**Requirement**
For the entries below, the result should be an exact transcription of the lines from the one with "theorem Blk.updTerm_msix (b" up to and including the one with "r).tum = b.tum := rfl", and only those.

**The records**
***

-- ==== Sys2Proof/Laws/State.lean ====
section
/-! SUPPORT. One lemma for each field and each plain update of the block: what the field reads after the update. No later
proof unfolds a record update. -/
namespace Sys2Proof.Machine


/-! `Blk.at` -/
@[simp] theorem Blk.at_clk (b : Blk) (epoch fc : Nat) : (b.at epoch fc).clk = { b.clk with epoch := epoch, fc := fc } := rfl
@[simp] theorem Blk.at_sys (b : Blk) (epoch fc : Nat) : (b.at epoch fc).sys = b.sys := rfl
@[simp] theorem Blk.at_host (b : Blk) (epoch fc : Nat) : (b.at epoch fc).host = b.host := rfl
@[simp] theorem Blk.at_tele (b : Blk) (epoch fc : Nat) : (b.at epoch fc).tele = b.tele := rfl
@[simp] theorem Blk.at_trees (b : Blk) (epoch fc : Nat) : (b.at epoch fc).trees = b.trees := rfl
@[simp] theorem Blk.at_terms (b : Blk) (epoch fc : Nat) : (b.at epoch fc).terms = b.terms := rfl
@[simp] theorem Blk.at_gey (b : Blk) (epoch fc : Nat) : (b.at epoch fc).gey = b.gey := rfl
@[simp] theorem Blk.at_sw (b : Blk) (epoch fc : Nat) : (b.at epoch fc).sw = b.sw := rfl
@[simp] theorem Blk.at_tim (b : Blk) (epoch fc : Nat) : (b.at epoch fc).tim = b.tim := rfl
@[simp] theorem Blk.at_cls (b : Blk) (epoch fc : Nat) : (b.at epoch fc).cls = b.cls := rfl
@[simp] theorem Blk.at_dir (b : Blk) (epoch fc : Nat) : (b.at epoch fc).dir = b.dir := rfl
@[simp] theorem Blk.at_cip (b : Blk) (epoch fc : Nat) : (b.at epoch fc).cip = b.cip := rfl
@[simp] theorem Blk.at_tum (b : Blk) (epoch fc : Nat) : (b.at epoch fc).tum = b.tum := rfl
@[simp] theorem Blk.at_pair (b : Blk) (epoch fc : Nat) : (b.at epoch fc).pair = b.pair := rfl
@[simp] theorem Blk.at_out (b : Blk) (epoch fc : Nat) : (b.at epoch fc).out = b.out := rfl
@[simp] theorem Blk.at_free (b : Blk) (epoch fc : Nat) : (b.at epoch fc).free = b.free := rfl
@[simp] theorem Blk.at_msix (b : Blk) (epoch fc : Nat) :
    (b.at epoch fc).msix = b.msix := rfl

/-! `Blk.emits` -/
@[simp] theorem Blk.emits_clk (b : Blk) (l : List Output) : (b.emits l).clk = b.clk := rfl
@[simp] theorem Blk.emits_sys (b : Blk) (l : List Output) : (b.emits l).sys = b.sys := rfl
@[simp] theorem Blk.emits_host (b : Blk) (l : List Output) : (b.emits l).host = b.host := rfl
@[simp] theorem Blk.emits_tele (b : Blk) (l : List Output) : (b.emits l).tele = b.tele := rfl
@[simp] theorem Blk.emits_trees (b : Blk) (l : List Output) : (b.emits l).trees = b.trees := rfl
@[simp] theorem Blk.emits_terms (b : Blk) (l : List Output) : (b.emits l).terms = b.terms := rfl
@[simp] theorem Blk.emits_gey (b : Blk) (l : List Output) : (b.emits l).gey = b.gey := rfl
@[simp] theorem Blk.emits_sw (b : Blk) (l : List Output) : (b.emits l).sw = b.sw := rfl
@[simp] theorem Blk.emits_tim (b : Blk) (l : List Output) : (b.emits l).tim = b.tim := rfl
@[simp] theorem Blk.emits_cls (b : Blk) (l : List Output) : (b.emits l).cls = b.cls := rfl
@[simp] theorem Blk.emits_dir (b : Blk) (l : List Output) : (b.emits l).dir = b.dir := rfl
@[simp] theorem Blk.emits_cip (b : Blk) (l : List Output) : (b.emits l).cip = b.cip := rfl
@[simp] theorem Blk.emits_tum (b : Blk) (l : List Output) : (b.emits l).tum = b.tum := rfl
@[simp] theorem Blk.emits_pair (b : Blk) (l : List Output) : (b.emits l).pair = b.pair := rfl
@[simp] theorem Blk.emits_out (b : Blk) (l : List Output) : (b.emits l).out = l.filter b.leaves ++ b.out := rfl
@[simp] theorem Blk.emits_free (b : Blk) (l : List Output) : (b.emits l).free = b.free := rfl
@[simp] theorem Blk.emits_msix (b : Blk) (l : List Output) :
    (b.emits l).msix = l.foldl pend b.msix := rfl

/-! `Blk.emit` -/
@[simp] theorem Blk.emit_clk (b : Blk) (o : Output) : (b.emit o).clk = b.clk := rfl
@[simp] theorem Blk.emit_sys (b : Blk) (o : Output) : (b.emit o).sys = b.sys := rfl
@[simp] theorem Blk.emit_host (b : Blk) (o : Output) : (b.emit o).host = b.host := rfl
@[simp] theorem Blk.emit_tele (b : Blk) (o : Output) : (b.emit o).tele = b.tele := rfl
@[simp] theorem Blk.emit_trees (b : Blk) (o : Output) : (b.emit o).trees = b.trees := rfl
@[simp] theorem Blk.emit_terms (b : Blk) (o : Output) : (b.emit o).terms = b.terms := rfl
@[simp] theorem Blk.emit_gey (b : Blk) (o : Output) : (b.emit o).gey = b.gey := rfl
@[simp] theorem Blk.emit_sw (b : Blk) (o : Output) : (b.emit o).sw = b.sw := rfl
@[simp] theorem Blk.emit_tim (b : Blk) (o : Output) : (b.emit o).tim = b.tim := rfl
@[simp] theorem Blk.emit_cls (b : Blk) (o : Output) : (b.emit o).cls = b.cls := rfl
@[simp] theorem Blk.emit_dir (b : Blk) (o : Output) : (b.emit o).dir = b.dir := rfl
@[simp] theorem Blk.emit_cip (b : Blk) (o : Output) : (b.emit o).cip = b.cip := rfl
@[simp] theorem Blk.emit_tum (b : Blk) (o : Output) : (b.emit o).tum = b.tum := rfl
@[simp] theorem Blk.emit_pair (b : Blk) (o : Output) : (b.emit o).pair = b.pair := rfl
@[simp] theorem Blk.emit_out (b : Blk) (o : Output) : (b.emit o).out = [o].filter b.leaves ++ b.out := rfl
@[simp] theorem Blk.emit_free (b : Blk) (o : Output) : (b.emit o).free = b.free := rfl
@[simp] theorem Blk.emit_msix (b : Blk) (o : Output) :
    (b.emit o).msix = pend b.msix o := rfl

/-! `Blk.draw` -/
@[simp] theorem Blk.draw_clk (b : Blk) : (b.draw).clk = b.clk := rfl
@[simp] theorem Blk.draw_sys (b : Blk) : (b.draw).sys = b.sys := rfl
@[simp] theorem Blk.draw_host (b : Blk) : (b.draw).host = b.host := rfl
@[simp] theorem Blk.draw_tele (b : Blk) : (b.draw).tele = b.tele := rfl
@[simp] theorem Blk.draw_trees (b : Blk) : (b.draw).trees = b.trees := rfl
@[simp] theorem Blk.draw_terms (b : Blk) : (b.draw).terms = b.terms := rfl
@[simp] theorem Blk.draw_gey (b : Blk) : (b.draw).gey = b.gey := rfl
@[simp] theorem Blk.draw_sw (b : Blk) : (b.draw).sw = b.sw := rfl
@[simp] theorem Blk.draw_tim (b : Blk) : (b.draw).tim = b.tim := rfl
@[simp] theorem Blk.draw_cls (b : Blk) : (b.draw).cls = b.cls := rfl
@[simp] theorem Blk.draw_dir (b : Blk) : (b.draw).dir = b.dir := rfl
@[simp] theorem Blk.draw_cip (b : Blk) : (b.draw).cip = b.cip := rfl
@[simp] theorem Blk.draw_tum (b : Blk) : (b.draw).tum = b.tum := rfl
@[simp] theorem Blk.draw_pair (b : Blk) : (b.draw).pair = b.pair := rfl
@[simp] theorem Blk.draw_out (b : Blk) : (b.draw).out = b.out := rfl
@[simp] theorem Blk.draw_free (b : Blk) : (b.draw).free = b.free + 1 := rfl
@[simp] theorem Blk.draw_msix (b : Blk) :
    (b.draw).msix = b.msix := rfl

/-! `Blk.updTree` -/
@[simp] theorem Blk.updTree_clk (b : Blk) (t : Nat) (f : Tree → Tree) : (b.updTree t f).clk = b.clk := rfl
@[simp] theorem Blk.updTree_sys (b : Blk) (t : Nat) (f : Tree → Tree) : (b.updTree t f).sys = b.sys := rfl
@[simp] theorem Blk.updTree_host (b : Blk) (t : Nat) (f : Tree → Tree) : (b.updTree t f).host = b.host := rfl
@[simp] theorem Blk.updTree_tele (b : Blk) (t : Nat) (f : Tree → Tree) : (b.updTree t f).tele = b.tele := rfl
@[simp] theorem Blk.updTree_trees (b : Blk) (t : Nat) (f : Tree → Tree) : (b.updTree t f).trees = Tab.upd {} b.trees t f := rfl
@[simp] theorem Blk.updTree_terms (b : Blk) (t : Nat) (f : Tree → Tree) : (b.updTree t f).terms = b.terms := rfl
@[simp] theorem Blk.updTree_gey (b : Blk) (t : Nat) (f : Tree → Tree) : (b.updTree t f).gey = b.gey := rfl
@[simp] theorem Blk.updTree_sw (b : Blk) (t : Nat) (f : Tree → Tree) : (b.updTree t f).sw = b.sw := rfl
@[simp] theorem Blk.updTree_tim (b : Blk) (t : Nat) (f : Tree → Tree) : (b.updTree t f).tim = b.tim := rfl
@[simp] theorem Blk.updTree_cls (b : Blk) (t : Nat) (f : Tree → Tree) : (b.updTree t f).cls = b.cls := rfl
@[simp] theorem Blk.updTree_dir (b : Blk) (t : Nat) (f : Tree → Tree) : (b.updTree t f).dir = b.dir := rfl
@[simp] theorem Blk.updTree_cip (b : Blk) (t : Nat) (f : Tree → Tree) : (b.updTree t f).cip = b.cip := rfl
@[simp] theorem Blk.updTree_tum (b : Blk) (t : Nat) (f : Tree → Tree) : (b.updTree t f).tum = b.tum := rfl
@[simp] theorem Blk.updTree_pair (b : Blk) (t : Nat) (f : Tree → Tree) : (b.updTree t f).pair = b.pair := rfl
@[simp] theorem Blk.updTree_out (b : Blk) (t : Nat) (f : Tree → Tree) : (b.updTree t f).out = b.out := rfl
@[simp] theorem Blk.updTree_free (b : Blk) (t : Nat) (f : Tree → Tree) : (b.updTree t f).free = b.free := rfl
@[simp] theorem Blk.updTree_msix (b : Blk) (t : Nat) (f : Tree → Tree) :
    (b.updTree t f).msix = b.msix := rfl

/-! `Blk.updTerm` -/
@[simp] theorem Blk.updTerm_clk (b : Blk) (g : Nat) (f : Term → Term) : (b.updTerm g f).clk = b.clk := rfl
@[simp] theorem Blk.updTerm_sys (b : Blk) (g : Nat) (f : Term → Term) : (b.updTerm g f).sys = b.sys := rfl
@[simp] theorem Blk.updTerm_host (b : Blk) (g : Nat) (f : Term → Term) : (b.updTerm g f).host = b.host := rfl
@[simp] theorem Blk.updTerm_tele (b : Blk) (g : Nat) (f : Term → Term) : (b.updTerm g f).tele = b.tele := rfl
@[simp] theorem Blk.updTerm_trees (b : Blk) (g : Nat) (f : Term → Term) : (b.updTerm g f).trees = b.trees := rfl
@[simp] theorem Blk.updTerm_terms (b : Blk) (g : Nat) (f : Term → Term) : (b.updTerm g f).terms = Tab.upd {} b.terms g f := rfl
@[simp] theorem Blk.updTerm_gey (b : Blk) (g : Nat) (f : Term → Term) : (b.updTerm g f).gey = b.gey := rfl
@[simp] theorem Blk.updTerm_sw (b : Blk) (g : Nat) (f : Term → Term) : (b.updTerm g f).sw = b.sw := rfl
@[simp] theorem Blk.updTerm_tim (b : Blk) (g : Nat) (f : Term → Term) : (b.updTerm g f).tim = b.tim := rfl
@[simp] theorem Blk.updTerm_cls (b : Blk) (g : Nat) (f : Term → Term) : (b.updTerm g f).cls = b.cls := rfl
@[simp] theorem Blk.updTerm_dir (b : Blk) (g : Nat) (f : Term → Term) : (b.updTerm g f).dir = b.dir := rfl
@[simp] theorem Blk.updTerm_cip (b : Blk) (g : Nat) (f : Term → Term) : (b.updTerm g f).cip = b.cip := rfl
@[simp] theorem Blk.updTerm_tum (b : Blk) (g : Nat) (f : Term → Term) : (b.updTerm g f).tum = b.tum := rfl
@[simp] theorem Blk.updTerm_pair (b : Blk) (g : Nat) (f : Term → Term) : (b.updTerm g f).pair = b.pair := rfl
@[simp] theorem Blk.updTerm_out (b : Blk) (g : Nat) (f : Term → Term) : (b.updTerm g f).out = b.out := rfl
@[simp] theorem Blk.updTerm_free (b : Blk) (g : Nat) (f : Term → Term) : (b.updTerm g f).free = b.free := rfl
@[simp] theorem Blk.updTerm_msix (b : Blk) (g : Nat) (f : Term → Term) :
    (b.updTerm g f).msix = b.msix := rfl

/-! `Blk.setRole` -/
@[simp] theorem Blk.setRole_clk (b : Blk) (kind index : Nat) (r : Role) : (b.setRole kind index r).clk = b.clk := rfl
@[simp] theorem Blk.setRole_sys (b : Blk) (kind index : Nat) (r : Role) : (b.setRole kind index r).sys = b.sys := rfl
@[simp] theorem Blk.setRole_host (b : Blk) (kind index : Nat) (r : Role) : (b.setRole kind index r).host = b.host := rfl
@[simp] theorem Blk.setRole_tele (b : Blk) (kind index : Nat) (r : Role) :
    (b.setRole kind index r).tele = { b.tele with sources := Tab.upd {} b.tele.sources (sourceKey kind index) (fun s => { s with role := r, doomed := false }) } := rfl
@[simp] theorem Blk.setRole_trees (b : Blk) (kind index : Nat) (r : Role) : (b.setRole kind index r).trees = b.trees := rfl
@[simp] theorem Blk.setRole_terms (b : Blk) (kind index : Nat) (r : Role) : (b.setRole kind index r).terms = b.terms := rfl
@[simp] theorem Blk.setRole_gey (b : Blk) (kind index : Nat) (r : Role) : (b.setRole kind index r).gey = b.gey := rfl
@[simp] theorem Blk.setRole_sw (b : Blk) (kind index : Nat) (r : Role) : (b.setRole kind index r).sw = b.sw := rfl
@[simp] theorem Blk.setRole_tim (b : Blk) (kind index : Nat) (r : Role) : (b.setRole kind index r).tim = b.tim := rfl
@[simp] theorem Blk.setRole_cls (b : Blk) (kind index : Nat) (r : Role) : (b.setRole kind index r).cls = b.cls := rfl
@[simp] theorem Blk.setRole_dir (b : Blk) (kind index : Nat) (r : Role) : (b.setRole kind index r).dir = b.dir := rfl
@[simp] theorem Blk.setRole_cip (b : Blk) (kind index : Nat) (r : Role) : (b.setRole kind index r).cip = b.cip := rfl
@[simp] theorem Blk.setRole_tum (b : Blk) (kind index : Nat) (r : Role) : (b.setRole kind index r).tum = b.tum := rfl
@[simp] theorem Blk.setRole_pair (b : Blk) (kind index : Nat) (r : Role) : (b.setRole kind index r).pair = b.pair := rfl
@[simp] theorem Blk.setRole_out (b : Blk) (kind index : Nat) (r : Role) : (b.setRole kind index r).out = b.out := rfl
@[simp] theorem Blk.setRole_free (b : Blk) (kind index : Nat) (r : Role) : (b.setRole kind index r).free = b.free := rfl
@[simp] theorem Blk.setRole_msix (b : Blk) (kind index : Nat) (r : Role) :
    (b.setRole kind index r).msix = b.msix := rfl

***

**Exercise answer**
@[simp] theorem Blk.updTerm_msix (b : Blk) (g : Nat) (f : Term → Term) :
    (b.updTerm g f).msix = b.msix := rfl

/-! `Blk.setRole` -/
@[simp] theorem Blk.setRole_clk (b : Blk) (kind index : Nat) (r : Role) : (b.setRole kind index r).clk = b.clk := rfl
@[simp] theorem Blk.setRole_sys (b : Blk) (kind index : Nat) (r : Role) : (b.setRole kind index r).sys = b.sys := rfl
@[simp] theorem Blk.setRole_host (b : Blk) (kind index : Nat) (r : Role) : (b.setRole kind index r).host = b.host := rfl
@[simp] theorem Blk.setRole_tele (b : Blk) (kind index : Nat) (r : Role) :
    (b.setRole kind index r).tele = { b.tele with sources := Tab.upd {} b.tele.sources (sourceKey kind index) (fun s => { s with role := r, doomed := false }) } := rfl
@[simp] theorem Blk.setRole_trees (b : Blk) (kind index : Nat) (r : Role) : (b.setRole kind index r).trees = b.trees := rfl
@[simp] theorem Blk.setRole_terms (b : Blk) (kind index : Nat) (r : Role) : (b.setRole kind index r).terms = b.terms := rfl
@[simp] theorem Blk.setRole_gey (b : Blk) (kind index : Nat) (r : Role) : (b.setRole kind index r).gey = b.gey := rfl
@[simp] theorem Blk.setRole_sw (b : Blk) (kind index : Nat) (r : Role) : (b.setRole kind index r).sw = b.sw := rfl
@[simp] theorem Blk.setRole_tim (b : Blk) (kind index : Nat) (r : Role) : (b.setRole kind index r).tim = b.tim := rfl
@[simp] theorem Blk.setRole_cls (b : Blk) (kind index : Nat) (r : Role) : (b.setRole kind index r).cls = b.cls := rfl
@[simp] theorem Blk.setRole_dir (b : Blk) (kind index : Nat) (r : Role) : (b.setRole kind index r).dir = b.dir := rfl
@[simp] theorem Blk.setRole_cip (b : Blk) (kind index : Nat) (r : Role) : (b.setRole kind index r).cip = b.cip := rfl
@[simp] theorem Blk.setRole_tum (b : Blk) (kind index : Nat) (r : Role) : (b.setRole kind index r).tum = b.tum := rfl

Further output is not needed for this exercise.